I decided to go for authority, asked around and also checked other server client implementations. issuer would also be good, I find this naming really difficult to get right.

https://github.com/damienbod/angular-auth-oidc-client/pull/1166

very grateful for your feedback.

Greetings Damien

Kayes-Islam commented 3 years ago

Just to incorporate more information to the issue, I found here in OAuth 2.0 Authorization Server Metadata Spec, Section 5. Compatibility Notes that if there's a path component to the auth server URL, such as for a realm or a tenant etc, the .well-known should be https://example.com/.well-known/openid-configuration/issuer1 going forward. The norm I see used by most servers is https://example.com/issuer1/.well-known/openid-configuration, which is apparently the older way and should be transitioned out. To me that's also another strong case of supporting .well-known first configuration as the primary option.
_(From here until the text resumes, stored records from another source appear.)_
/-- PLN at power-on. -/
def PlnSt.reset : PlnSt := ⟨false, 0, 0, none, [], (0, 0), false, none, 0, [], 0⟩

/-! ### Vector engines, streams and timing sets -/

/-- The fields of a microword (R60). -/
structure MicroWord where
  next : Nat
  bop : Nat
  csel : Nat
  cntOp : Nat
  cntImm : Nat
  rep : Nat
  tsel : Nat
  tsCommit : Bool
  vsrc : Nat
  vaddr : Nat
  smaskOp : Nat
  smaskImm : Nat
  trig : Nat
  segStart : Bool
  failOp : Nat
  capOp : Nat
  stamp : Nat
  dacOp : Nat
  tiaOp : Nat
  atomic : Bool
  handoverOk : Bool
  matchSel : Nat
  user : Nat
deriving DecidableEq, Repr

/-- One copy of an engine's timing sets: entries by 256 t + p, period words in units of 2^-24 TCLK, and site
deskews in steps (R128, R135, R142). -/
structure TsetCopy where
  entries : Tab (BitVec 192)
  periods : Tab Nat
  deskew : Tab Int
deriving DecidableEq, Repr

/-- Every entry OFF with zero offsets, every period 32 TCLK, no deskew. -/
def TsetCopy.reset : TsetCopy := ⟨[], [], []⟩

/-- The timing sets of one engine (R135 to R138). -/
structure TsetSt where
  shadow : TsetCopy
  active : TsetCopy
  view : TsetCopy                  -- what the next vector to be issued uses
  before : Option TsetCopy         -- shadow before a range write in progress
  held : Tab Nat                   -- SH_PERIOD_t_LO written and not yet committed by HI (R389)
  commitHeld : Bool                -- host commit that waits for an IDLE_VEC vector to end
  originHeld : Option Nat          -- ORIGIN write that waits likewise
deriving DecidableEq, Repr

/-- Timing sets at power-on. -/
def TsetSt.reset : TsetSt := ⟨.reset, .reset, .reset, none, [], false, none⟩

/-- Counters and call stack (oldest first). -/
structure SeqRegs where
  cnt : List Nat
  stack : List Nat
deriving DecidableEq, Repr

/-- Counters and stack as START leaves them. -/
def SeqRegs.zero : SeqRegs := ⟨[0, 0, 0, 0], []⟩

/-- A vector issued to the pins, from issue to its end. -/
structure Play where
  addr : Nat
  word : MicroWord
  idx : Nat                        -- play index in its pass
  first : Bool                     -- the word's first play: first-play effects act at its start
  last : Bool                      -- a decision point follows
  start : Nat                      -- exact start, in 2^-24 TCLK
  vec : Nat                        -- VEC_NUM
  seg : Nat
  stream : Bool                    -- taken from the stream ring
  progMask : Nat                   -- program mask in force from its start
  commit : Option TsetCopy         -- sets that a TS_COMMIT of its word makes active
  shadow : Option (Tab W32)        -- registers at issue, where its word pulses load strobes (R166)
  symErr : List Nat                -- positions that play symbol 0xB
  ranged : List (Nat × Nat)        -- global channel and edges not placed for range
  clamped : List Nat               -- global channels whose adjustment is clamped
  arch : Option SeqRegs            -- counters and stack that take effect at its start
deriving DecidableEq, Repr

/-- What the engine issues next: a word and a play index of it. -/
structure Todo where
  addr : Nat
  idx : Nat
  first : Bool                     -- entry of the word (not a later pass of a match loop)
deriving DecidableEq, Repr

/-- What follows the last play issued. -/
inductive AfterLast where
  | issue (t : Todo)               -- a vector is to be issued
  | decide                         -- its word's decision point is due
  | halt (allDrop : Bool)          -- the program ends with it
  | idle                           -- no program
deriving DecidableEq, Repr

/-- A stream descriptor accepted and not finished (R111, R112). -/
structure Buf where
  addr : Nat
  vcount : Nat
  seq : Nat
  eos : Bool
  irq : Bool
  dram : Bool
  tag : W64
  linesIn : Nat                    -- lines moved into the ring
  issued : Nat                     -- vectors issued
  past : Bool                      -- the ring's CI has moved past its descriptor (R375)
deriving DecidableEq, Repr

/-- A stream ring (R106, R113 to R117). -/
structure StreamSt where
  bufs : List Buf                  -- accepted buffers not wholly issued, oldest first
  head : Nat                       -- byte offset in the ring of the next vector to issue
  tail : Nat                       -- byte offset at which the next vector to arrive goes
  posStale : Bool                  -- STREAM_POS is kept from before a flush until the next START (R117)
deriving DecidableEq, Repr

/-- An empty ring. -/
def StreamSt.reset : StreamSt := ⟨[], 0, 0, false⟩

/-- A hold in progress (R124). -/
structure HoldSt where
  since : Nat                      -- T in coarse TCLK
  sinceElapsed : Nat
  vec : Nat
deriving DecidableEq, Repr

/-- The match logic of a WAIT_MATCH word (R83 to R86). -/
structure MatchSt where
  from_ : Nat                      -- number of the word's first vector
  compared : Nat                   -- sites with a compare in the window
  failed : Nat                     -- sites that failed in it
  latched : Nat
  since : Int                      -- start of the word's first play, in steps of elapsed time (R84)
deriving DecidableEq, Repr

/-- No match loop. -/
def MatchSt.none : MatchSt := ⟨0, 0, 0, 0, 0⟩

/-- One vector engine. -/
structure EngSt where
  regs : SeqRegs                   -- counters and stack on the decision side
  arch : SeqRegs                   -- as they have taken effect
  prog : Nat                       -- program mask on the issue side
  mask : Nat                       -- program mask in force
  seg : Nat                        -- SEG_NUM on the issue side
  segBegun : Bool                  -- a segment is open
  segUser : Nat
  vec : Nat                        -- vectors issued since START
  after : AfterLast
  earliest : Nat                   -- earliest start of the next vector, in 2^-24 TCLK
  issued : List Play               -- issued and not started, oldest first
  play : Option Play               -- in play
  lastSyms : List Nat
  lastTs : Nat
  under : Option Nat               -- under-run found: T in 2^-24 TCLK
  hold : Option HoldSt
  holdDue : Option HoldSt          -- hold that has ended: its HOLD_END record belongs to the start of the missing vector (R126)
  stopped : Bool                   -- held or paused, and no vector has started since: the vector in play has ended (R95)
  abortReq : Option Nat            -- cause of an abort that has not landed
  thermal : Bool                   -- its pause was caused by a thermal hold
  timeoutBit : Bool                -- the last WAIT_MATCH ended by timeout
  mat : MatchSt
  newf : Nat                       -- sites that failed since the last decision
  segAhead : List (Nat × Nat)      -- segments not yet begun and sites that a timeout has already charged in them (R86)
  firsts : Nat                     -- first-of-segment notices already raised, by kind
  idleVec : List Nat               -- active IDLE vector, 256 symbols
  idleNext : Option Nat            -- next start of the IDLE_VEC player, in 2^-24 TCLK
  idleStop : Bool                  -- a loss of PLL-T lock has stopped the player: its channels are high-impedance (R134)
  started : Bool                   -- a START has followed power-on or reset
  aborted : Bool                   -- an abort has landed and no START has followed
  loading : Bool                   -- a program load has begun and its LAST descriptor has not come
  loadRefused : Bool               -- descriptors of a refused load are still arriving
  stream : StreamSt
  eosIn : Bool                     -- the EOS buffer has moved into the ring completely
  eosDone : Bool                   -- and every vector of it has been issued (R114)
deriving DecidableEq, Repr

/-- An engine at power-on. -/
def EngSt.reset : EngSt :=
  { regs := .zero, arch := .zero, prog := 0, mask := 0, seg := 0, segBegun := false, segUser := 0, vec := 0,
    after := .idle, earliest := 0, issued := [], play := none, lastSyms := [], lastTs := 0,
    under := none, hold := none, holdDue := none, stopped := false, abortReq := none, thermal := false, timeoutBit := false,
    mat := .none, newf := 0, segAhead := [], firsts := 0, idleVec := List.replicate 256 4, idleNext := none, idleStop := false, started := false,
    aborted := false, loading := false, loadRefused := false, stream := .reset,
    eosIn := false, eosDone := false }

/-! ### Pin channels -/

/-- A stream entry (R191) on its way, with the half-width of its stamp (R195). -/
structure StEntry where
  bytes : List Byte                -- its 16 bytes
  half : Nat                       -- in ft
deriving DecidableEq, Repr

/-- What a channel's output does (R139, R148). -/
inductive OutSt where
  | off
  | drive
  | term
deriving DecidableEq, Repr

/-- What a drive edge does to the output and the level latch (R139, R140). -/
inductive EdgeAct where
  | on
  | onLatch (b : Bool)
  | latch (b : Bool)
  | term
  | off
deriving DecidableEq, Repr

/-- A drive edge that waits for its effective instant. -/
structure Edge where
  at_ : Int                        -- in steps of TCLK/256
  act : EdgeAct
  eng : Nat
  vec : Nat
deriving DecidableEq, Repr

/-- A compare that waits for its close (R141, R168). -/
structure Cmp where
  eng : Nat
  sym : Nat
  s0 : Int
  s1 : Int
  window : Bool
  vec : Nat
  seg : Nat
  user : Nat
  site : Nat
  pos : Nat
  failOp : Nat
  isMatch : Bool                   -- of a WAIT_MATCH word
  chan : Nat                       -- logical channel
  mask : Nat                       -- effective site mask of its vector (R118, R168)
  drop : Nat                       -- sites in drop-out as its vector was issued (R120, R168)
  skip : Bool                      -- found not placeable at its issue (R144)
deriving DecidableEq, Repr

/-- A result in the compare pipeline (R168). -/
inductive CmpRes where
  | pass
  | fail
  | notMade
  | capture
deriving DecidableEq, Repr

/-- A compare result on its way to fail capture. -/
structure Res where
  cmp : Cmp
  res : CmpRes
  ch : Bool
  cl : Bool
  close : Int                      -- in steps
deriving DecidableEq, Repr

/-- What a channel's comparators show from an instant on: outputs, readiness (R159), and whether they are in mode F. -/
structure CmpSnap where
  at_ : Int
  ch : Bool
  cl : Bool
  readyH : Bool
  readyL : Bool
  fast : Bool
deriving DecidableEq, Repr

/-- One comparator (R155 to R162). -/
structure CompSt where
  out : Bool
  resolved : Bool
  reason : Nat                     -- of the settle interval that left it unresolved (R162)
deriving DecidableEq, Repr

/-- One physical pin channel. -/
structure PinSt where
  out : OutSt
  latch : Bool
  lastEdge : Option Int            -- last drive edge placed, in steps
  req : Nat                        -- last drive request, as a symbol (K repeats it)
  edges : List Edge
  cmps : List Cmp
  lastClose : Option Int × Option Int   -- of the two compare units
  unit : Bool                      -- unit that takes the next compare
  res : List Res
  high : CompSt
  low : CompSt
  mode : Nat                       -- comparator mode in force (R158)
  powered : Bool
  settle : Option Nat              -- elapsed time at which the settle interval ends
  modeChanged : Bool               -- the settle interval follows a change of mode
  lowered : Bool                   -- the governor has lowered the mode (R164)
  hist : List CmpSnap              -- oldest first
  queue : List StEntry             -- channel queue of the stamper (R191)
  lost : Option (Nat × Nat × Nat)  -- open span of lost stamps: count, first, last (R190)
  lastStamp : Option Nat × Option Nat   -- when CH and CL were last stamped, in ft of elapsed time (R188)
  idleSince : Nat                  -- elapsed time since which it has played X or been unmapped
  measure : Option Nat             -- TIA measurement bound to it
deriving DecidableEq, Repr

/-- A comparator before it has resolved. -/
def CompSt.reset : CompSt := ⟨false, false, 1⟩

/-- A pin channel at power-on: OFF, latch 0, comparators powered, unresolved and in their first settle interval (R159). -/
def PinSt.reset : PinSt :=
  { out := .off, latch := false, lastEdge := none, req := 4, edges := [], cmps := [], lastClose := (none, none),
    unit := false, res := [], high := .reset, low := .reset, mode := 0, powered := true, settle := some 160,
    modeChanged := false, lowered := false, hist := [⟨0, false, false, false, false, true⟩], queue := [], lost := none, lastStamp := (none, none),
    idleSince := 0, measure := none }

/-! ### Fail capture -/

/-- A fail memory record (R180). -/
structure FRec where
  eng : Nat
  kind : Nat                       -- 0 FAIL, 1 CAPTURE, 2 MATCH_TIMEOUT
  vec : Nat
  user : Nat
  seg : Nat
  stamp : Nat
  site : Nat
  pos : Nat
  chan : Nat
  spare : Bool
  flags : Nat
  at_ : Nat                        -- elapsed time of its arrival
  map : Option Nat                 -- in MAP mode, the index whose bit it sets (R181)
  spill : Bool                     -- the way it takes out of fail memory: through the DRAM fail ring (R179, R182)
deriving DecidableEq, Repr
damienbod commented 3 years ago

I am closing this issue now. I have not solved it exactly as you commented, maybe your way is better, maybe not, there is always many ways to solve everything. I use the authority + "well known" because this is used in most of the IDPs I know and it is easier to implement this. The well known parameter can be set, if the this does not match on your IDP. I also used the authority because it is the authority which issues the tokens and the iss claim in the tokens is not always the same and the authority. The lib works in all scenarios now, maybe not a perfect API for you, but everyone has different opinions on this, all which are valid.